The problem is that most of the clients "Newly acquired clients" still on XP would not all be able to upgrade hardware as well because of the cost implication. and our lovely $/Rand situation that pushed IT hardware and software cost thru the roof the last couple of months.
You have to sell "ROI"..Return On Investment...which includes some easy points for the clients to consider.
*Your WinXP machines run older hardware, older slower CPUs, will be 32 bit so less than 4 gigs of RAM, older slower hard drive technology, older slower motherboard/chipset technology, weaker video cards....it is a "gamble" as to if they will be supported with WIndows 10, and it is a 100% guarantee that..if it does run Windows 10...it will be painfully slow.
*Workstations of that vintage are surely out of warranty
*Workstation of that vintage are...over 7 or more years old...hard drives certainly very diminished in performance, (due to age/wear and tear)...and likely ready to fail soon.

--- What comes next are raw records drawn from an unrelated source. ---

/-- A burn of every seal bit sets the upper half of word 1 of each slot (R540). -/
theorem Otp.burnSeal_all_word (o : Otp) {s : Nat} (hs : s < 4) :
    (o.burnSeal (2 ^ 64 - 1)).word (512 * s + 1) = o.word (512 * s + 1) ||| 0xFFFF0000 := by
  have hmask : ∀ s < 4, field (2 ^ 64 - 1) (16 * s) 16 * 2 ^ 16 % 2 ^ 32 = 0xFFFF0000 := by decide
  have hrange : List.range 4 = [0, 1, 2, 3] := rfl
  rw [Otp.burnSeal, hrange]
  simp only [List.foldl_cons, List.foldl_nil, Otp.program_word, hmask 0 (by decide), hmask 1 (by decide),
    hmask 2 (by decide), hmask 3 (by decide)]
  rcases (by omega : s = 0 ∨ s = 1 ∨ s = 2 ∨ s = 3) with rfl | rfl | rfl | rfl <;> rfl

/-- The upper half of the second of two words. -/
theorem field_two_words {a b : Nat} (ha : a < 2 ^ 32) (hb : b < 2 ^ 32) :
    field ((a + b * 2 ^ 32) % 2 ^ 64) 48 16 = field b 16 16 := by
  rw [field, field, Nat.shiftRight_eq_div_pow, Nat.shiftRight_eq_div_pow]
  omega

/-- The first eight bytes of a slot (R558). -/
theorem Otp.bytes_eight (o : Otp) (s : Nat) :
    o.bytes (0x800 * s) 8 = (o.word (512 * s) + o.word (512 * s + 1) * 2 ^ 32) % 2 ^ 64 := by
  have hoff : 0x800 * s / 4 = 512 * s := by omega
  have hrange : List.range ((8 + 3) / 4) = [0, 1] := by decide
  rw [Otp.bytes, hrange, hoff, List.foldl_cons, List.foldl_cons, List.foldl_nil, Nat.mul_zero, Nat.pow_zero, Nat.mul_one,
    Nat.zero_add, Nat.add_zero, Nat.mul_one, Otp.word, Otp.word]

/-- The seal bits of a slot stand in its word 1 (R540, R560). -/
theorem Otp.sealField_eq {o : Otp} (hok : o.wordsOk) (s : Nat) :
    field (o.bytes (0x800 * s) 8) 48 16 = field (o.word (512 * s + 1)) 16 16 := by
  rw [Otp.bytes_eight, field_two_words (hok _) (hok _)]

/-- A burn of every seal bit leaves the block Sealed (R540). -/
theorem Otp.burnSeal_all_isSealed {o : Otp} (hok : o.wordsOk) : (o.burnSeal (2 ^ 64 - 1)).isSealed = true := by
  have hok' : (o.burnSeal (2 ^ 64 - 1)).wordsOk := (Otp.gains_burnSeal o _).2 hok
  have hslot : ∀ s < 4, field ((o.burnSeal (2 ^ 64 - 1)).bytes (0x800 * s) 8) 48 16 = 0xFFFF := fun s hs => by
    rw [Otp.sealField_eq hok', Otp.burnSeal_all_word o hs, field_seal_or]
  have hrange : List.range 4 = [0, 1, 2, 3] := rfl
  rw [Otp.isSealed, Otp.sealBits, hrange]
  simp only [List.foldl_cons, List.foldl_nil, hslot 0 (by decide), hslot 1 (by decide), hslot 2 (by decide),
    hslot 3 (by decide)]
  decide

/-- No word lacks a seal bit after such a burn (R540). -/
theorem Otp.burnSeal_all_left (o : Otp) :
    (List.range 4).find? (fun s => field ((o.burnSeal (2 ^ 64 - 1)).word (512 * s + 1)) 16 16 != 0xFFFF) = none := by
  refine List.find?_eq_none.mpr (fun s hs => ?_)
  rw [Otp.burnSeal_all_word o (List.mem_range.mp hs), field_seal_or]
  decide

/-- SEAL_STATE mirrors the seal (R539). -/
theorem Fab.readSeal_state {g : Fab} (h : g.otp.isSealed = true) : g.readSeal.oI O.SEAL_STATE = 1 := by
  rw [Fab.readSeal, h]
  split
  · next heq => exact heq
  · rw [Fab.oI, Fab.measured, Fab.modWd_o, Fab.setO_own]
    rfl

/-- What bars a burn (R541). -/
theorem Fab.burnRefused_of {f : Fab} {v : Nat} (h : v ≠ 0x5EA15EA1 ∨ f.otp.authHash = 0 ∨ f.bind.cst ≠ .idle ∨
    f.bind.dst = .running ∨ f.oI O.TICKET_STATE = 1 ∨ f.sealed = true) : f.burnRefused v = true := by
  simp only [Fab.burnRefused, Bool.or_eq_true, bne_iff_ne, beq_iff_eq]
  rcases h with h | h | h | h | h | h <;> simp [h]

/-- A record that is not refused finds a blank slot (R561). -/
theorem Fab.programRefused_spare {f : Fab} {record : Nat} (h : f.programRefused record = false) :
    ∃ slot, (List.range 4).find? (fun k => f.otp.blank k) = some slot := by
  rw [Fab.programRefused, Bool.or_eq_false_iff, Bool.or_eq_false_iff, beq_eq_false_iff_ne, Otp.spare] at h
  obtain ⟨⟨_, hspare⟩, _⟩ := h
  rw [← Option.isSome_iff_exists, List.find?_isSome]
  obtain ⟨k, hk⟩ := List.exists_mem_of_length_pos (Nat.pos_of_ne_zero hspare)
  exact ⟨k, (List.mem_filter.mp hk).1, (List.mem_filter.mp hk).2⟩

section
variable {f : Fab} {who v : Nat}

/-- An operation on one-time storage that the Warden takes up at once (R545). -/
theorem Fab.wardenServe_program {idx : Nat} (hidx : idx ≠ O.TICKET_SUBMIT) (hfree : f.wd.programs = false)
    (hup : f.wd.restarting = false) (hdraw : f.ve.op ≠ some .draw) : f.wardenServe who idx v = f.beginProgram who idx v := by
  rw [Fab.wardenServe, hup, beq_eq_false_iff_ne.mpr hdraw, Bool.or_self, if_neg Bool.false_ne_true, if_neg hidx,
    Fab.wProgram, hfree, if_neg Bool.false_ne_true]

/-- An OTP_PROGRAM that is not refused takes the lowest blank slot (R561, R562). -/
theorem Fab.beginProgram_taken (hok : f.programRefused v = false) : ∃ slot record,
    (List.range 4).find? (fun k => f.otp.blank k) = some slot ∧ f.beginProgram who O.OTP_PROGRAM v =
      f.modWd (fun w => { w with prog := some ⟨who, slot, record⟩ }) := by
  have hidx : O.OTP_PROGRAM ≠ O.SEAL_BURN := by decide
  obtain ⟨slot, hslot⟩ := Fab.programRefused_spare hok
  rw [Fab.beginProgram, if_neg hidx, hok, if_neg Bool.false_ne_true, hslot]
  exact ⟨slot, _, rfl, rfl⟩

end

/-- A program of a value that a completed record does not refuse changes nothing outside its seal bits (R565). -/
theorem Otp.program_completed {o : Otp} {w v : Nat} (hdone : o.completed w) (hseal : w % 512 ≠ 1)
    (hok : o.refuses w v = false) : (o.program w v).word w = o.word w := by
  refine Nat.eq_of_testBit_eq (fun k => ?_)
  rw [Otp.testBit_program_word, decide_eq_true rfl, Bool.true_and]
  by_cases hk : k < 32
  · by_cases hv : v.testBit k = true
    · rw [Otp.testBit_word_of_not_refuses hok hdone (fun h => absurd h hseal) hk hv, Bool.true_or]
    · rw [Bool.eq_false_iff.mpr hv, Bool.and_false, Bool.or_false]
  · rw [decide_eq_false hk, Bool.false_and, Bool.or_false]

theorem clearBits_zero (v : Nat) : clearBits v 0 = v := by
  rw [clearBits, Nat.and_zero, Nat.sub_zero]

/-- Settles O51. -/
theorem sealAndOneTimeStorage : Obligations.SealAndOneTimeStorage := by
  refine ⟨?_, ?_, ?_, ?_, ?_, ?_⟩
  · intro s who v hfree hup hdraw
    have hserve := Fab.wardenServe_program (who := who) (v := v) (by decide : O.SEAL_BURN ≠ O.TICKET_SUBMIT) hfree hup hdraw
    refine ⟨fun hbar => next_onFab (hserve.trans ?_), fun hok => next_onFab (hserve.trans ?_), Fab.burnRefused_of⟩
    · rw [Fab.beginProgram, if_pos rfl, hbar]
      rfl
    · rw [Fab.beginProgram, if_pos rfl, hok]
      rfl
  · intro s who hburn hok
    refine ⟨_, rfl, next_onFab ?_, Otp.burnSeal_all_isSealed hok, Fab.readSeal_state (Otp.burnSeal_all_isSealed hok)⟩
    have hleft : (List.range 4).find? (fun k => field (((s.fab.modOtp (fun o => o.burnSeal (2 ^ 64 - 1))).modWd (fun w =>
        { w with burn := none })).otp.word (512 * k + 1)) 16 16 != 0xFFFF) = none := Otp.burnSeal_all_left s.fab.otp
    simp only [hburn, clearBits_zero, hleft, Option.isSome_none, Bool.false_eq_true, if_false]
    rfl
  · intro s who rec hfree hup hdraw
    have hserve := Fab.wardenServe_program (who := who) (v := rec) (by decide : O.OTP_PROGRAM ≠ O.TICKET_SUBMIT) hfree hup
      hdraw
    have hidx : O.OTP_PROGRAM ≠ O.SEAL_BURN := by decide
    refine ⟨fun hbar => next_onFab (hserve.trans ?_), fun hok => ?_⟩
    · rw [Fab.beginProgram, if_neg hidx, hbar]
      rfl
    · obtain ⟨slot, record, hslot, hbegin⟩ := Fab.beginProgram_taken (who := who) hok
      exact ⟨⟨who, slot, record⟩, rfl, hslot, next_onFab (hserve.trans hbegin)⟩
  · intro s j fails g hprog hg
    refine ⟨fun hread => next_onFab ?_, fun w hw => next_onFab ?_⟩
    · have hnone : programOrder.find? (fun w => g.otp.word (512 * j.slot + w) != field j.record (32 * w) 32) = none :=
        List.find?_eq_none.mpr (fun w hw => by rw [hread w hw, bne_self_eq_false]; exact Bool.false_ne_true)
      simp only [hprog, ← hg, hnone]
      rfl
    · simp only [hprog, ← hg, hw]
      rfl
  · intro s miss
    refine ⟨fun hbar => next_onFab (if_pos hbar), fun hok _ => next_onFab ?_⟩
    have hnot : ¬s.fab.otp.refuses s.fab.otp.addr s.fab.otp.wdata = true := by
      rw [hok]
      exact Bool.false_ne_true
    simp only [Fab.otpCmd, if_neg hnot, clearBits_zero, ne_eq, not_true_eq_false, decide_false]
  · intro o w v hdone hseal hok
    exact Otp.program_completed hdone hseal hok

end Sys2Proof.Machine

/-! Proofs: the verify engine (R542, R543, R566). -/

namespace Sys2Proof.Machine

/-! ## The verify engine -/

theorem Fab.modVe_congr {f : Fab} {g g' : Ve → Ve} (h : g f.ve = g' f.ve) : f.modVe g = f.modVe g' := by
  rw [Fab.modVe, Fab.modVe, h]

/-- A command while the engine is BUSY (R566). -/
theorem Fab.veCmd_busy {f : Fab} {op : VeOp} (g : Ve → Ve) (h : f.ve.op = some op) :
    f.veCmd g = f.modVe (fun e => { e with err := true }) := by
  refine Fab.modVe_congr (if_pos ?_)
  rw [h]
  rfl

/-- A command of the engine that is free (R566). -/
theorem Fab.veCmd_free {f : Fab} (g : Ve → Ve) (h : f.ve.op = none) : f.veCmd g = f.modVe g := by
  refine Fab.modVe_congr (if_neg ?_)
  rw [h]
  exact Bool.false_ne_true

/-- The four bytes of a word, byte 0 lowest (R566). -/
theorem Ve.feed_bytes (e : Ve) {b0 b1 b2 b3 : Nat} (h0 : b0 < 256) (h1 : b1 < 256) (h2 : b2 < 256) (h3 : b3 < 256) :
    e.feed (b0 + b1 * 2 ^ 8 + b2 * 2 ^ 16 + b3 * 2 ^ 24) = { e with msg := e.msg ++ [b0, b1, b2, b3] } := by
  have hbytes : Sha.bytesLe (b0 + b1 * 2 ^ 8 + b2 * 2 ^ 16 + b3 * 2 ^ 24) 4 = [b0, b1, b2, b3] := by
    simp only [Sha.bytesLe, List.cons.injEq, and_true]
    omega
  rw [Ve.feed, hbytes]

/-- Settles O53. -/
theorem verifyEngine : Obligations.VerifyEngine := by
  refine ⟨?_, ?_, ?_, ?_⟩
  · intro s op hbusy
    exact ⟨next_onFab (Fab.veCmd_busy _ hbusy), next_onFab (Fab.veCmd_busy _ hbusy), next_onFab (Fab.veCmd_busy _ hbusy),
      next_onFab (Fab.veCmd_busy _ hbusy)⟩
  · intro s hfree
    refine ⟨next_onFab ?_, fun hfull => next_onFab ?_, fun hshort => next_onFab ?_, next_onFab ?_, next_onFab ?_⟩ <;>
      rw [Fab.veCmd_free _ hfree]
    · rfl
    · exact Fab.modVe_congr (if_neg (Nat.not_lt.mpr hfull))
    · exact Fab.modVe_congr (if_pos hshort)
  · intro s b0 b1 b2 b3 h0 h1 h2 h3
    exact next_onFab (Fab.modVe_congr (Ve.feed_bytes _ h0 h1 h2 h3))
  · intro s samples k
    refine ⟨fun hop => next_onFab ?_, fun hop => next_onFab ?_, fun hop => next_onFab ?_, fun hop => next_onFab ?_,
      fun hop => next_same ?_⟩ <;>
      simp only [hop]

end Sys2Proof.Machine

/-! Proofs: fault families (R535, R570, R574, R575). -/

namespace Sys2Proof.Machine

/-! ## Fault families -/

/-- The write of an object that a unit of the scope has (R535). -/
theorem Fab.objWrite_exists {f : Fab} {who num idx sub : Nat} {sc : Scope} {w : Fab → Fab × Nat}
    (h : objExists sc num idx sub = true) : f.objWrite who sc num idx sub w = Fab.done (w f) who :=
  if_pos h

/-- Writes of FIRST and OVF (R574). -/
theorem Fab.wFirst_cases (f : Fab) (key v : Nat) :
    (v = 0 → f.wFirst key v = (f.modFam key (fun x => { x with first := 0 }), cOk)) ∧
    (v ≠ 0 → f.wFirst key v = (f, cDenied)) :=
  ⟨fun hv => if_pos hv, fun hv => if_neg hv⟩

@[inherit_doc Fab.wFirst_cases] theorem Fab.wOvf_cases (f : Fab) (key v : Nat) :
    (v = 0 → f.wOvf key v = (f.modFam key (fun x => { x with ovf := false }), cOk)) ∧
    (v ≠ 0 → f.wOvf key v = (f, cDenied)) :=
  ⟨fun hv => if_pos hv, fun hv => if_neg hv⟩

/-- Ones written to PEND with no command for the family's crossings (R574). -/
theorem Fab.clearFam_plain (f : Fab) (key ones : Nat) :
    f.clearFam key ones false = f.modFam key (fun x => x.clearPend ones) := by
  simp only [Fab.clearFam, Bool.and_false, Bool.false_eq_true, if_false]
  split <;> rfl

/-- A one written to the CDC_TIMEOUT bit of a family (R472, R574). -/
theorem Fab.clearFam_cdc {f : Fab} {key ones k : Nat} (hcdc : famCdc key = some k) (hbit : bit ones k = true) :
    f.clearFam key ones true = (f.cdcClear key).modFam key (fun x => x.clearPend ones) := by
  simp only [Fab.clearFam, hcdc, hbit, Bool.and_self, if_true]

/-- The interrupt line of a family (R570). -/
theorem Fab.intLine_iff (f : Fab) (key : Nat) : f.intLine key = true ↔
    (f.die (lineDie key)).ao = true ∧ ∃ k, (f.fam key).pend.testBit k = true ∧ (f.fam key).en.testBit k = true := by
  have hline : (f.fam key).line = true ↔ ∃ k, (f.fam key).pend.testBit k = true ∧ (f.fam key).en.testBit k = true := by
    rw [Fam.line, decide_eq_true_eq]
    constructor
    · intro hne
      obtain ⟨k, hk⟩ := Nat.exists_testBit_of_ne_zero hne
      rw [Nat.testBit_and, Bool.and_eq_true] at hk
      exact ⟨k, hk⟩
    · rintro ⟨k, hpend, hen⟩ hzero
      have hk := congrArg (fun n => n.testBit k) hzero
      simp [Nat.testBit_and, hpend, hen] at hk
  rw [Fab.intLine, Bool.and_eq_true, hline, and_comm]

/-- A source that is raised (R570, R571). -/
theorem Fam.raise_cases (x : Fam) (k : Nat) (info : List Nat) :
    (x.raise k info).pend.testBit k = true ∧
    (x.first.testBit 15 = false → (x.raise k info).first = k + 2 ^ 15 ∧ (x.raise k info).info = info ∧
      (x.raise k info).ovf = x.ovf) ∧
    (x.first.testBit 15 = true → (x.raise k info).first = x.first ∧ (x.raise k info).info = x.info ∧
      (x.raise k info).ovf = true) := by
  have hset : (setBit x.pend k).testBit k = true := by
    rw [setBit, mask, Nat.testBit_or, Nat.testBit_two_pow_self, Bool.or_true]
  rw [Fam.raise, bit]
  cases x.first.testBit 15 with
  | true => exact ⟨hset, fun h => absurd h.symm Bool.false_ne_true, fun _ => ⟨rfl, rfl, rfl⟩⟩
  | false => exact ⟨hset, fun _ => ⟨rfl, rfl, rfl⟩, fun h => absurd h Bool.false_ne_true⟩

/-- What ones written to PEND leave (R574): a condition that holds and is not forced, and what they do not name. -/
theorem Fam.clearPend_pend (x : Fam) (ones k : Nat) : (x.clearPend ones).pend.testBit k =
    (x.pend.testBit k && (!ones.testBit k || (x.cond.testBit k && !x.forced.testBit k))) := by
  simp only [Fam.clearPend, testBit_clearBits, Nat.testBit_and]
  cases x.pend.testBit k <;> cases ones.testBit k <;> cases x.cond.testBit k <;> cases x.forced.testBit k <;> rfl

/-- Settles O54. -/
theorem faultFamilies : Obligations.FaultFamilies := by
  refine ⟨?_, ?_, ?_, Fab.intLine_iff, ?_, ?_, Fam.clearPend_pend⟩
  · intro s who num v sc l hex
    obtain ⟨hfree, hdenied⟩ := s.fab.wFirst_cases (famOf sc num (famIdx l)) v
    refine ⟨fun hv => next_onFab ((Fab.objWrite_exists hex).trans ?_),
      fun hv => next_onFab ((Fab.objWrite_exists hex).trans ?_)⟩
    · rw [hfree hv]
      rfl
    · rw [hdenied hv]
      rfl
  · intro s who num ones sc l hex
    refine ⟨next_onFab ((Fab.objWrite_exists hex).trans ?_),
      fun k hcdc hbit => next_onFab ((Fab.objWrite_exists hex).trans ?_)⟩
    · rw [Fab.wPend, Fab.clearFam_plain]
      rfl
    · rw [Fab.wPend, Fab.clearFam_cdc hcdc hbit]
      rfl
  · intro s who num v sc l hex
    obtain ⟨hclear, hdenied⟩ := s.fab.wOvf_cases (famOf sc num (famIdx l)) v
    refine ⟨fun hv => next_onFab ((Fab.objWrite_exists hex).trans ?_),
      fun hv => next_onFab ((Fab.objWrite_exists hex).trans ?_)⟩
    · rw [hclear hv]
      rfl
    · rw [hdenied hv]
      rfl
  · intro s who num v sc l hnone
    refine next_onFab (if_neg ?_)
    rw [hnone]
    exact Bool.false_ne_true
  · intro x k info _
    exact x.raise_cases k info

end Sys2Proof.Machine

/-! Proofs: resets through MAP_RESET (R491, R493). -/

namespace Sys2Proof.Machine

*It will cost at least 4 hours of labor to install WIndows 10. Don't forget...it is not an "upgrade" from WinXP...it is a nuke 'n pave. Program files are not migrated. Now you have to go on a driver hunt. (more time)...now you have to go reinstall end users applications (a lot more time)...now you have to go restore their data (more time).
You're close to a full day of work.
On labor alone...you're near the cost, if not over the cost, of a new computer.
Now...on the occasion we do OS upgrades...we replace the hard drives with a new one (since that is 100 bucks well spent...get better performance, and longer life expectancy)...and we add RAM. Windows 10....heck even Windows 7....we start at 8 gigs of RAM. Just shoot me if I have to sit down at a computer with less than 4 gigs and RAM on todays OS's. So there's more money.
You're up over a thousand bucks now...combining labor, and a little bit of $ for the parts. For a user computer. That will not run nicely like a brand new computer. And it's out of warranty. And its life expectancy is....not much left.